Dataset items:
-=-=-=-=-
-- ==== Sys2Proof/Laws/Step.lean ====
section
/-! SUPPORT. The inversion of one clock edge (41_serializer.md R60), and runs of many edges. -/

namespace Sys2Proof.Machine

/-- What a step that answers a next state did: a reset edge (R180), or the command unit's effect closed by the serializer's. -/
theorem step_cases {s t : State} (h : step s = .next t) :
    s.cfg.Wf ∧ ((s.inp.rst = true ∧ t = resetEdge s) ∨ (s.inp.rst = false ∧ ∃ u, UnitEffect s u ∧ t = closeEdge s u)) := by
  unfold step at h
  split at h
  next hcfg =>
    refine ⟨hcfg, ?_⟩
    cases hr : s.inp.rst with
    | true => simp only [hr, if_true] at h; cases h; exact .inl ⟨rfl, rfl⟩
    | false =>
      simp only [hr, Bool.false_eq_true, if_false] at h
      split at h
      next u hu => cases h; exact .inr ⟨rfl, u, commandUnit_effect hu, rfl⟩
      next => cases h
      next => cases h
  next => cases h

/-- A step without reset is the command unit's part of the edge, closed. -/
theorem step_of_noReset {s : State} (hcfg : s.cfg.Wf) (hr : s.inp.rst = false) : step s = closeWith s (commandUnit s) := by
  rw [step, if_pos hcfg]
  simp only [hr, Bool.false_eq_true, if_false]
  rfl

/-- A step of a reset edge (R180). -/
theorem step_of_reset {s : State} (hcfg : s.cfg.Wf) (hr : s.inp.rst = true) : step s = .next (resetEdge s) := by
  rw [step, if_pos hcfg, if_pos hr]

@[simp] theorem closeWith_next (s t : State) : closeWith s (.next t) = .next (closeEdge s t) := rfl

/-! What the command unit's part of an edge leaves, by field: one lemma each, from `UnitEffect`. -/

section UnitEffects
variable {s u : State}

theorem UnitEffect.cfg_eq (hu : UnitEffect s u) : u.cfg = s.cfg := by
  cases hu with
  | accepted i t hacc hdec heff => cases heff <;> rfl
  | illegal e hacc hdec => rfl
  | goesOn t hacc heff => cases heff <;> rfl

theorem UnitEffect.inp_eq (hu : UnitEffect s u) : u.inp = s.inp ∧ u.script = s.script := by
  cases hu with
  | accepted i t hacc hdec heff => cases heff <;> exact ⟨rfl, rfl⟩
  | illegal e hacc hdec => exact ⟨rfl, rfl⟩
  | goesOn t hacc heff => cases heff <;> exact ⟨rfl, rfl⟩

/-- While the engine runs, the queue is kept or gains one byte, and the byte had space (R60, R100, R120). -/
theorem UnitEffect.txq_cases (hu : UnitEffect s u) (ha : s.eng.active = true) :
    u.txq = s.txq ∨ ∃ v, hasSpace s ∧ u.txq = s.txq ++ [v] := by
  cases hu with
  | accepted i t hacc hdec heff => cases heff <;> simp_all [Eng.active]
  | illegal e hacc hdec => exact .inl rfl
  | goesOn t hacc heff => cases heff <;> simp_all

/-- The command unit's only event is Latch, and only where `latch_done` holds (R62, R101, R121). -/
theorem UnitEffect.wtrace_cases (hu : UnitEffect s u) :
    u.wtrace = s.wtrace ∨ (latchDone s ∧ u.wtrace = s.wtrace ++ [.latch]) := by
  cases hu with
  | accepted i t hacc hdec heff => cases heff <;> first | exact .inl rfl | exact .inr ⟨‹_›, rfl⟩
  | illegal e hacc hdec => exact .inl rfl
  | goesOn t hacc heff => cases heff <;> first | exact .inl rfl | exact .inr ⟨‹_›, rfl⟩

/-- While the engine runs, the command unit does not write the serializer's fields (R60). -/
theorem UnitEffect.ser_eq (hu : UnitEffect s u) (ha : s.eng.active = true) : u.ser = s.ser ∧ u.idleCnt = s.idleCnt := by
  cases hu with
  | accepted i t hacc hdec heff => cases heff <;> simp_all [Eng.active]
  | illegal e hacc hdec => exact ⟨rfl, rfl⟩
  | goesOn t hacc heff => cases heff <;> exact ⟨rfl, rfl⟩

/-- A running engine stops running only by reset (R24). -/
theorem UnitEffect.active_keeps (hu : UnitEffect s u) (ha : s.eng.active = true) : u.eng.active = true := by
  cases hu with
  | accepted i t hacc hdec heff => cases heff <;> simp_all [Eng.active]
  | illegal e hacc hdec => exact ha
  | goesOn t hacc heff => cases heff <;> simp_all [Eng.active]

/-- Every memory operation of the command unit keeps the canonical form, within [0, N-1] (R28, R40). -/
theorem UnitEffect.buffer_keeps (hu : UnitEffect s u) (h : bufferOk s) : bufferOk u := by
  obtain ⟨h1, h2⟩ := h
  cases hu with
  | accepted i t hacc hdec heff =>
    cases heff with
    | sets index r g b heng hidx => exact ⟨bufWrite_wf h1 _ _, Memory.write_within h2 hidx _⟩
    | clears => exact ⟨Memory.wf_nil, by simp⟩
    | claims => exact ⟨Memory.wf_nil, by simp⟩
    | _ => exact ⟨h1, h2⟩
  | illegal e hacc hdec => exact ⟨h1, h2⟩
  | goesOn t hacc heff => cases heff <;> exact ⟨h1, h2⟩

end UnitEffects

/-- Every phase of a well-formed configuration lasts at least one cycle (R7). -/
theorem highTime_pos {c : Config} (h : c.Wf) (b : Bool) : 1 ≤ highTime c b := by
  obtain ⟨-, -, -, ⟨h1, h2, h3, h4⟩, -⟩ := h
  cases b <;> assumption

theorem lowTime_pos {c : Config} (h : c.Wf) (b : Bool) : 1 ≤ lowTime c b := by
  obtain ⟨-, -, -, ⟨h1, h2, h3, h4⟩, -⟩ := h
  cases b <;> assumption

/-- A bit cell lasts `T_BIT` cycles (R58, R64). -/
theorem cell_time {c : Config} (h : c.Wf) (b : Bool) : highTime c b + lowTime c b = c.tBit := by
  obtain ⟨-, -, -, -, ⟨h0, h1⟩, -⟩ := h
  cases b <;> assumption

/-- `claim` finds exactly the unit that R81 describes. -/
theorem claim_eq_some_iff {s : State} {p : Periph} {u : Nat} :
    claim s.cfg.units s.inp = some (p, u) ↔ firstToClaim s p u := by
  cases p with
  | primary => rw [claim_primary, firstFree_eq_some]; simp [firstToClaim, unitFree]
  | secondary =>
    rw [claim_secondary, firstFree_eq_some, firstFree_eq_none]
    exact ⟨fun ⟨h1, h2, h3, h4⟩ => ⟨h2, h3, h4, fun _ => h1⟩, fun ⟨h2, h3, h4, h1⟩ => ⟨h1 rfl, h2, h3, h4⟩⟩

theorem claim_eq_none_iff {s : State} :
    claim s.cfg.units s.inp = none ↔ noneFree s .primary ∧ noneFree s .secondary := by
  rw [claim_none, firstFree_eq_none, firstFree_eq_none]
  rfl

/-! Runs. -/

@[simp] theorem runSteps_zero (s : State) : runSteps 0 s = .next s := rfl

theorem runSteps_succ {s t : State} (h : step s = .next t) (k : Nat) : runSteps (k + 1) s = runSteps k t := by
  simp only [runSteps, h]

theorem runSteps_add {s t : State} {j : Nat} (h : runSteps j s = .next t) (k : Nat) : runSteps (j + k) s = runSteps k t := by
  induction j generalizing s with
  | zero =>
    simp only [runSteps_zero, Host.Outcome.next.injEq] at h
    rw [h, Nat.zero_add]
  | succ j ih =>
    rw [Nat.add_right_comm]
    cases hs : step s with
    | next u => rw [runSteps_succ hs] at h ⊢; exact ih h
    | fault r => simp only [runSteps, hs] at h; cases h
    | refused r => simp only [runSteps, hs] at h; cases h

/-- One more edge at the end of a run. -/
theorem runSteps_step {s t : State} {k : Nat} (h : runSteps k s = .next t) : runSteps (k + 1) s = step t := by
  rw [runSteps_add h 1]
  cases hs : step t <;> simp [runSteps, hs]

/-- The last edge of a run. -/
theorem runSteps_succ_inv {s u : State} {k : Nat} (h : runSteps (k + 1) s = .next u) :
    ∃ t, runSteps k s = .next t ∧ step t = .next u := by
  induction k generalizing s with
  | zero =>
    refine ⟨s, rfl, ?_⟩
    rwa [runSteps_step (runSteps_zero s)] at h
  | succ k ih =>
    cases hs : step s with
    | next v =>
      rw [runSteps_succ hs] at h
      obtain ⟨t, ht, htu⟩ := ih h
      exact ⟨t, by rw [runSteps_succ hs, ht], htu⟩
    | fault r => simp only [runSteps, hs] at h; cases h
    | refused r => simp only [runSteps, hs] at h; cases h

/-! The environment. -/

theorem nextInputs_mem (s : State) :
    ((nextInputs s).1 = s.inp ∨ (nextInputs s).1 = s.inp.quiet ∨ ∃ x ∈ s.script, (nextInputs s).1 = x.ports) ∧
    ∀ x ∈ (nextInputs s).2, x ∈ s.script := by
  unfold nextInputs
  cases hs : s.script with
  | nil => dsimp only; split <;> simp
  | cons x rest =>
    dsimp only
    split
    · simp
    · exact ⟨.inr (.inr ⟨x, by simp, rfl⟩), fun y hy => by simp [hy]⟩

/-- Without a reset in the environment's plan, every later state is without one too. -/
theorem noReset_step {s t : State} (h : noReset s) (hs : step s = .next t) : noReset t := by
  have hin : t.inp = (nextInputs s).1 ∧ t.script = (nextInputs s).2 := by
    rcases (step_cases hs).2 with ⟨-, rfl⟩ | ⟨-, u, -, rfl⟩ <;> simp
  obtain ⟨h1, h2⟩ := nextInputs_mem s
  refine ⟨?_, fun x hx => h.2 x (h2 x (hin.2 ▸ hx))⟩
  rw [hin.1]
  rcases h1 with h1 | h1 | h1
  · rw [h1]; exact h.1
  · rw [h1]; rfl
  · obtain ⟨x, hx, h1⟩ := h1
    rw [h1]; exact h.2 x hx

/-- No step changes the configuration. -/
theorem step_cfg {s t : State} (hs : step s = .next t) : t.cfg = s.cfg := by
  rcases (step_cases hs).2 with ⟨-, rfl⟩ | ⟨-, u, hu, rfl⟩
  · rfl
  · rw [closeEdge_cfg, hu.cfg_eq]

/-! Packaged inductions. -/

/-- What every step keeps, every run keeps. -/
theorem runSteps_keeps {P : State → Prop} (hstep : ∀ s t, P s → step s = .next t → P t) {k : Nat} {s t : State} (hs : P s)
    (h : runSteps k s = .next t) : P t := by
  induction k generalizing s with
  | zero => cases h; exact hs
  | succ k ih =>
    cases hst : step s with
    | next u => rw [runSteps_succ hst] at h; exact ih (hstep s u hs hst) h
    | fault r => simp only [runSteps, hst] at h; cases h
    | refused r => simp only [runSteps, hst] at h; cases h

/-- Where an invariant guarantees a next step, every run goes on. -/
theorem runSteps_goes {P : State → Prop} (hstep : ∀ s, P s → ∃ t, step s = .next t ∧ P t) (k : Nat) {s : State} (hs : P s) :
    ∃ t, runSteps k s = .next t ∧ P t := by
  induction k generalizing s with
  | zero => exact ⟨s, rfl, hs⟩
  | succ k ih =>
    obtain ⟨u, hu, hpu⟩ := hstep s hs
    rw [runSteps_succ hu]
    exact ih hpu

end Sys2Proof.Machine
end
-=-=-=-=-
What you will do:
Exactly and only the lines from the line containing "t ∧ P t := by" through the final line of the records above must be returned.

Task response:
    ∃ t, runSteps k s = .next t ∧ P t := by
  induction k generalizing s with
  | zero => exact ⟨s, rfl, hs⟩
  | succ k ih =>
    obtain ⟨u, hu, hpu⟩ := hstep s hs
    rw [runSteps_succ hu]
    exact ih hpu

end Sys2Proof.Machine
end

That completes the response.